REQUIRED WORK:
In the records that follow, locate every line with "refine" and extract it.

Collected data entries
+===+

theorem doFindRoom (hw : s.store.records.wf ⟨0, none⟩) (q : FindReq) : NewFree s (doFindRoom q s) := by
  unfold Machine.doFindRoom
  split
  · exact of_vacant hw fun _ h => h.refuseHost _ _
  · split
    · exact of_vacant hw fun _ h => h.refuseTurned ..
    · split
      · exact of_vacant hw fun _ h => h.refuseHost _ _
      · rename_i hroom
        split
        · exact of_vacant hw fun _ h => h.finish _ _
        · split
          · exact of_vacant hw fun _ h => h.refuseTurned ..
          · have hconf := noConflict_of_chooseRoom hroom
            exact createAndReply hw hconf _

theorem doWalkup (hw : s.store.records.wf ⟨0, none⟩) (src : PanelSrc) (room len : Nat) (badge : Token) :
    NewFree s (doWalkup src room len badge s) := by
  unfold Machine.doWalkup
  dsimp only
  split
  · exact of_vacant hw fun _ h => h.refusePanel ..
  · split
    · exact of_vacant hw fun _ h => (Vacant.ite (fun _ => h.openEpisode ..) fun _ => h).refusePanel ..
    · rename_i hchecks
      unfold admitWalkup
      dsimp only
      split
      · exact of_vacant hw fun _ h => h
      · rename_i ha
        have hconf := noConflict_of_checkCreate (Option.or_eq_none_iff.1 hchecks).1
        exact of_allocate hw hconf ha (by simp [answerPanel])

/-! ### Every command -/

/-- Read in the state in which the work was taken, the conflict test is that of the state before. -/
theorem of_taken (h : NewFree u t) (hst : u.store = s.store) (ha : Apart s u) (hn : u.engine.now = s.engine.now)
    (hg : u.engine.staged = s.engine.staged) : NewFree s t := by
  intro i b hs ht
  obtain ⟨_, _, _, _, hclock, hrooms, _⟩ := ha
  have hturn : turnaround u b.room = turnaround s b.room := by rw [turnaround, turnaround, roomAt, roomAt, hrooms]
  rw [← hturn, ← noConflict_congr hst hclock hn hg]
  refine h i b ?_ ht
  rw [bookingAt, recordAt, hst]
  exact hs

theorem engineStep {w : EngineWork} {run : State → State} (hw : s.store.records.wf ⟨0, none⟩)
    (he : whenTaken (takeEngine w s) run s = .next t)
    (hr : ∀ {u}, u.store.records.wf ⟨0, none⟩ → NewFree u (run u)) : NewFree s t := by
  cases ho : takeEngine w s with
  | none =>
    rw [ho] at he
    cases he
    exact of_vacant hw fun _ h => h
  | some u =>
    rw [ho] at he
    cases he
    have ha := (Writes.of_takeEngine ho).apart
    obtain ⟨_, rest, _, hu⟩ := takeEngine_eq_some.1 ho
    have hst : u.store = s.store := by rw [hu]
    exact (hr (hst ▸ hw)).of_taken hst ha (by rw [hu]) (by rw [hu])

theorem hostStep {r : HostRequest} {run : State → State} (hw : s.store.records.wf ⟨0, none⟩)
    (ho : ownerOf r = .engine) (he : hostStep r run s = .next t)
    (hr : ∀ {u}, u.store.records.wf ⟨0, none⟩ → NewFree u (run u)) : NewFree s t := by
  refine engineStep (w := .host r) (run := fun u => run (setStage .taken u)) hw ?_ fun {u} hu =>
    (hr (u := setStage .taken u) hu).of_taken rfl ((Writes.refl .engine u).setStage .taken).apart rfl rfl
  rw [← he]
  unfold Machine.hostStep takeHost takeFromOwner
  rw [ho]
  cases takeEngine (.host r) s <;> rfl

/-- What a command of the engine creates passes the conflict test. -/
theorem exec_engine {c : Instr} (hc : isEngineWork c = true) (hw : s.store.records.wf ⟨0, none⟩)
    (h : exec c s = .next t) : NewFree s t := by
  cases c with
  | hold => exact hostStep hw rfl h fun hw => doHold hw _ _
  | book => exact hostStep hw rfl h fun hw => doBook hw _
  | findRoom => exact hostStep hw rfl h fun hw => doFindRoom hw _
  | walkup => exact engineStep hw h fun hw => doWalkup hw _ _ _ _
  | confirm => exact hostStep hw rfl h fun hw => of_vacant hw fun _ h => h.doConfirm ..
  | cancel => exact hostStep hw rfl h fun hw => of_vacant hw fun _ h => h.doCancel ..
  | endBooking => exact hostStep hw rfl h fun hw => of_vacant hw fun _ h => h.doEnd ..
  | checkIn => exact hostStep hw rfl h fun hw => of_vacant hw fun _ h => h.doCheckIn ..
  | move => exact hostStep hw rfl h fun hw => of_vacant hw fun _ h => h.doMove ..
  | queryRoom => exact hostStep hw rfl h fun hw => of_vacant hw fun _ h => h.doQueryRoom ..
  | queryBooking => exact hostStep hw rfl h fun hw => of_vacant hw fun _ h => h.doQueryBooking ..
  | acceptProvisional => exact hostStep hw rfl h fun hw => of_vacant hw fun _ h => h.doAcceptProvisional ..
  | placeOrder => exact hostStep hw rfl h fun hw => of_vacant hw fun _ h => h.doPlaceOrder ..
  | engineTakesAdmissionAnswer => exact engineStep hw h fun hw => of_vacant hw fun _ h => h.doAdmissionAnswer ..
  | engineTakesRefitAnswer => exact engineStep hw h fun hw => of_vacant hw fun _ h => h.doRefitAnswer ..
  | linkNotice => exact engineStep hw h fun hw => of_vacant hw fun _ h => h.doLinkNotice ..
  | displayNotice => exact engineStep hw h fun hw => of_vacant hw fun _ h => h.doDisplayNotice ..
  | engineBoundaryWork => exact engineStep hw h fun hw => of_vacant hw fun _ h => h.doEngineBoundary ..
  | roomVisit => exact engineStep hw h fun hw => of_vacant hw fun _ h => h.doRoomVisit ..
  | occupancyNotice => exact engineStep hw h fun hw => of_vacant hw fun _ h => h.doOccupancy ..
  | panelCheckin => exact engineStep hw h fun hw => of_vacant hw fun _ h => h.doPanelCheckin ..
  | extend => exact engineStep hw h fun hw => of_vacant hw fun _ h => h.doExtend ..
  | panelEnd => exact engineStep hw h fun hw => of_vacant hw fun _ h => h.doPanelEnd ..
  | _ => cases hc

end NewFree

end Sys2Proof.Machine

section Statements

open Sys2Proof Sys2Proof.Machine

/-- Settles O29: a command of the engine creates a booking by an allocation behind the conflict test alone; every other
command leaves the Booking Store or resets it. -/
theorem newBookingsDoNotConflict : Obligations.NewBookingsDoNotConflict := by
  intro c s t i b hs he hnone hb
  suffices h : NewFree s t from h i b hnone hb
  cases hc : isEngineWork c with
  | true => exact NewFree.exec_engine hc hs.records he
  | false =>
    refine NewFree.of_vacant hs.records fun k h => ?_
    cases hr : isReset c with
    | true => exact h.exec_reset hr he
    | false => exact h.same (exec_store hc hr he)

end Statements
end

+===+

EXPECTED ANSWER:
  refine h i b ?_ ht
  refine engineStep (w := .host r) (run := fun u => run (setStage .taken u)) hw ?_ fun {u} hu =>
    refine NewFree.of_vacant hs.records fun k h => ?_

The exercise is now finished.